Let consider the names of the charges as shown in the figure.

The potential energy exists in pairs therefore

$U_{12}=\frac{-kq^2}{d}\ ,U_{23}=\frac{-kq^2}{d}\ ,U_{34}=\frac{-kq^2}{d}\ , U_{14}=\frac{-kq^2}{d}\ ,U_{13}=\frac{kq^2}{\sqrt{2}d}\ ,U_{24}=\frac{kq^2}{\sqrt{2}d}$

Now considering the upper part of the cube,

$U_{56}=\frac{-kq^2}{d}\ ,U_{67}=\frac{-kq^2}{d}\ ,U_{78}=\frac{-kq^2}{d}\ , U_{58}=\frac{-kq^2}{d}\ ,U_{57}=\frac{kq^2}{\sqrt{2}d}\ ,U_{68}=\frac{kq^2}{\sqrt{2}d}$

Considering the pairs of upper and lower parts,

$U_{15}=\frac{-kq^2}{d}\ ,U_{26}=\frac{-kq^2}{d}\ ,U_{37}=\frac{-kq^2}{d}\ , U_{48}=\frac{-kq^2}{d}$

Now considering the body diagonals,

$U_{17}=\frac{-kq^2}{\sqrt{3}d}\ ,U_{28}=\frac{-kq^2}{\sqrt{3}d}\ ,U_{35}=\frac{-kq^2}{\sqrt{3}d}\ , U_{46}=\frac{-kq^2}{\sqrt{3}d}$

The total potential energy is the sum of all the potential energies due to the pairs.

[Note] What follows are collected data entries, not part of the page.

/-- R325, R331, R332: the other writes to TX_CTRL: no command; ABORT of a running sender (cause HOST,
nothing in transit, timer disarmed, INT_STATUS.TX_ABORT, all else kept); CLEAR of a sender that does
not run (every state variable at its reset value, all else kept); and BAD_CTRL for a command not
legal in the state or more than one command bit. -/
def Obligations.SenderControl : Prop :=
  ∀ (data : Word) (s : State),
    (data.extractLsb' 0 3 = 0b000#3 → exec (.csrw 0#8 0x114#16 data) s = .next s) ∧
    (data.extractLsb' 0 3 = 0b010#3 → s.tx.state = .run → exec (.csrw 0#8 0x114#16 data) s =
      .next { s with
        tx := { s.tx with state := .aborted, cause := .host, inflight := [], timerArmed := false },
        intStatus := s.intStatus ||| 0x02#5 }) ∧
    (data.extractLsb' 0 3 = 0b100#3 → s.tx.state ≠ .run → exec (.csrw 0#8 0x114#16 data) s =
      .next { s with tx :=
        { state := .idle, cause := .none, base := 0#17, next := 0#17, hiack := 0#16,
          hiackV := false, eosSent := false, eosSeq := 0#16, timerArmed := false,
          timerStart := 0#32, inflight := [], cntSent := 0#32, cntRetx := 0#32,
          cntAckOk := 0#32, cntAckStale := 0#32, cntAckWrong := 0#32, cntFrameErr := 0#32 } }) ∧
    ((data.extractLsb' 0 3 = 0b001#3 ∧ s.tx.state ≠ .idle) ∨
      (data.extractLsb' 0 3 = 0b010#3 ∧ s.tx.state ≠ .run) ∨
      (data.extractLsb' 0 3 = 0b100#3 ∧ s.tx.state = .run) ∨
      data.extractLsb' 0 3 ∈ [0b011#3, 0b101#3, 0b110#3, 0b111#3] →
      exec (.csrw 0#8 0x114#16 data) s =
        .next { s with cmdErr := s.cmdErr ||| 0x40#7, intStatus := s.intStatus ||| 0x10#5 })

/-- R329, R330: START of an IDLE receiver, with an invalid and with a valid configuration. -/
def Obligations.ReceiverStart : Prop :=
  ∀ (data : Word) (s : State), s.rx.state = .idle → data.extractLsb' 0 3 = 0b001#3 →
    (rxCfgInvalid s.params s.rxCfg → exec (.csrw 0#8 0x20C#16 data) s =
      .next { s with cmdErr := s.cmdErr ||| 0x20#7, intStatus := s.intStatus ||| 0x10#5 }) ∧
    (¬ rxCfgInvalid s.params s.rxCfg → exec (.csrw 0#8 0x20C#16 data) s =
      .next { s with rx :=
        { state := .receiving, base := 0#17, deliveredAny := false, neterr := false, buf := [],
          cntDelivered := 0#32, cntDup := 0#32, cntOoo := 0#32, cntFrameErr := 0#32,
          cntBuffered := 0#32, cntAckSent := 0#32 } })

/-- R328, R333, R334: the other writes to RX_CTRL: no command; ABORT (state and buffer only, no
interrupt); CLEAR; and BAD_CTRL. -/
def Obligations.ReceiverControl : Prop :=
  ∀ (data : Word) (s : State),
    (data.extractLsb' 0 3 = 0b000#3 → exec (.csrw 0#8 0x20C#16 data) s = .next s) ∧
    (data.extractLsb' 0 3 = 0b010#3 → s.rx.state = .receiving →
      exec (.csrw 0#8 0x20C#16 data) s =
        .next { s with rx := { s.rx with state := .aborted, buf := [] } }) ∧
    (data.extractLsb' 0 3 = 0b100#3 → s.rx.state ≠ .receiving →
      exec (.csrw 0#8 0x20C#16 data) s = .next { s with rx :=
        { state := .idle, base := 0#17, deliveredAny := false, neterr := false, buf := [],
          cntDelivered := 0#32, cntDup := 0#32, cntOoo := 0#32, cntFrameErr := 0#32,
          cntBuffered := 0#32, cntAckSent := 0#32 } }) ∧
    ((data.extractLsb' 0 3 = 0b001#3 ∧ s.rx.state ≠ .idle) ∨
      (data.extractLsb' 0 3 = 0b010#3 ∧ s.rx.state ≠ .receiving) ∨
      (data.extractLsb' 0 3 = 0b100#3 ∧ s.rx.state = .receiving) ∨
      data.extractLsb' 0 3 ∈ [0b011#3, 0b101#3, 0b110#3, 0b111#3] →
      exec (.csrw 0#8 0x20C#16 data) s =
        .next { s with cmdErr := s.cmdErr ||| 0x40#7, intStatus := s.intStatus ||| 0x10#5 })

/-! ## Sequence space and codec -/

/-- R171, R172, R173, R174: advance, previous, distance and comparison on the values of the sequence
space, in both modes; at the tie, half of an even N, the second number is BEHIND. -/
def Obligations.SequenceArithmetic : Prop :=
  (∀ (n : Nat) (a b : Seq), 2 ≤ n → n ≤ 65536 → a.toNat < n → b.toNat < n →
    (adv (.mod n) a).toNat = (if a.toNat = n - 1 then 0 else a.toNat + 1) ∧
    (prev (.mod n) a).toNat = (if a.toNat = 0 then n - 1 else a.toNat - 1) ∧
    dist (.mod n) a b =
      (if a.toNat ≤ b.toNat then b.toNat - a.toNat else n - (a.toNat - b.toNat)) ∧
    cmp (.mod n) a b =
      (if a = b then .eq else if 2 * dist (.mod n) a b < n then .ahead else .behind)) ∧
  (∀ a b : Seq,
    (a.toNat ≤ 65535 → (adv .unb a).toNat = a.toNat + 1) ∧
    (1 ≤ a.toNat → (prev .unb a).toNat = a.toNat - 1) ∧ prev .unb 0#17 = 0#17 ∧
    dist .unb a b =
      (if a.toNat ≤ b.toNat then b.toNat - a.toNat else 131072 - (a.toNat - b.toNat)) ∧
    cmp .unb a b = (if a = b then .eq else if a.toNat < b.toNat then .ahead else .behind))

/-- R176: the comparison decides which of two true positions comes first, as long as they are not
further apart than half of N; in unbounded mode, for all positions up to 65536. -/
def Obligations.ComparisonLemma : Prop :=
  (∀ (n : Nat) (x y : Int), 2 ≤ n → n ≤ 65536 → -(n : Int) ≤ 2 * (y - x) → 2 * (y - x) < n →
    cmp (.mod n) (BitVec.ofNat 17 (x % n).toNat) (BitVec.ofNat 17 (y % n).toNat) =
      (if y - x = 0 then .eq else if 0 < y - x then .ahead else .behind)) ∧
  (∀ x y : Nat, x ≤ 65536 → y ≤ 65536 →
    cmp .unb (BitVec.ofNat 17 x) (BitVec.ofNat 17 y) =
      (if y = x then .eq else if x < y then .ahead else .behind))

$U=\frac{-4kq^2}{d}+\frac{2kq^2}{\sqrt{2}d}+\frac{-4kq^2}{d}+\frac{2kq^2}{\sqrt{2}d}+\frac{-4kq^2}{d}+\frac{-4kq^2}{\sqrt{3}d}$

$U=-\frac{12kq^2}{d}+\frac{4kq^2}{\sqrt{2}d}-\frac{4kq^2}{\sqrt{3}d}$

$U=\frac{4kq^2}{d}\left [ -4 +\frac{1}{\sqrt{2}}-\frac{1}{\sqrt{3}}\right ]$

Here it is clear from the above expression that the total potential energy of the system of charges is negative. The negative potential energy leads to stability. This shows these types of ionic crystal exists in nature.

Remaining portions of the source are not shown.